Friday, 27 July 2012

The Terrible Cafe Lemsid


 Excerpt from Chapter 7 of my forthcoming book ---Travels with My Hat, 85,000 words 8 pages pictures.         Chapters on Ethiopia, the Royal Tour of Arabia, Pakistan, Egypt, Iraq, Yemen. Pictured is the terrible                      Cafe Lemsid in the Western Sahara, from the final chapter on Morocco.

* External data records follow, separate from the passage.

/-- A partition made (R272, R420): its tiles, PLACEMASK, memory circuits and relay tables. -/
def State.makePart (s : State) (b : CreateBody) : State :=
  let n := s.fresh
  let tiles := tilesOf b.blocks
  let part : Partition :=
    { blocks := b.blocks, vfs := b.vfs, linkbud := b.linkbud.toNat, s2root := b.s2root.toNat,
      membud := Vector.ofFn fun (i : Fin 12) => b.membud.getD i.val 0, mslots := b.mslots.toNat, made := n,
      anchors := s.createAnchors b }
  let s1 : State := { s.bump with parts := s.parts.set b.part (some part) }
  let s2 := tiles.foldl (fun a t => a.modTile t fun x => { x with part := some b.part }) s1
  let s3 := ((s.createCircuits b).getD []).foldl State.stand (s2.placemasks b.blocks)
  s3.writeHops b.blocks

/-- CREATE_PARTITION's STATUS and effect (R420). -/
def State.create (s : State) (b : CreateBody) : State × BitVec 8 :=
  if s.badCreate b then (s, 0x82) else if s.refusesCreate b then (s, 0x83) else (s.makePart b, 0)

end Sys2Proof.Machine
end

                                                                

...I’ve often thought I’d found the middle of nowhere on my travels, only to realise that I was on the edge of somewhere, but the Café Lemsid was definitely in the middle of nowhere. Caramel and raspberry red, it resembled a giant lolly that had fallen off a desert transport and surrounding it lay the detritus of local civilisation: burst tyres, perished fan-belts, broken lobster-traps and empty port-a-gas cylinders. A rug was stuffed in a hole in the wall to keep out wind-blown sand, and among items stacked behind its counter were boxes of Gunpowder tea, flour, candles, packets of “Tide”, balls of string and inevitably— tinned sardines.  It’s owner said fresh fish arrived daily from Boujdour, so that even in this god-forsaken place I was able to sit down at a broken table for lunch (grilled dorade).  A lame, fish-eating chicken hopped about for scraps: it would never be killed and eaten, I decided; it was much too horrible. As I settled my bill, a grand-taxi pulled up and I half expected it to disgorge a host of characters from a Fellini  film—dwarfs, transvestites and dancing bears—but they were merely crushed passengers from Dakhla, relieved for the chance to stretch their legs on their long journey up to Agadir...

3 comments:

  1. Aha! A jewel in the desert. And, one among many in your much anticipated book......thank you for this little offering to tempt the palate.

    ReplyDelete
  2. Thank you Catherine. I drove that little car, sitting outside, all the way down from Agadir, many miles north.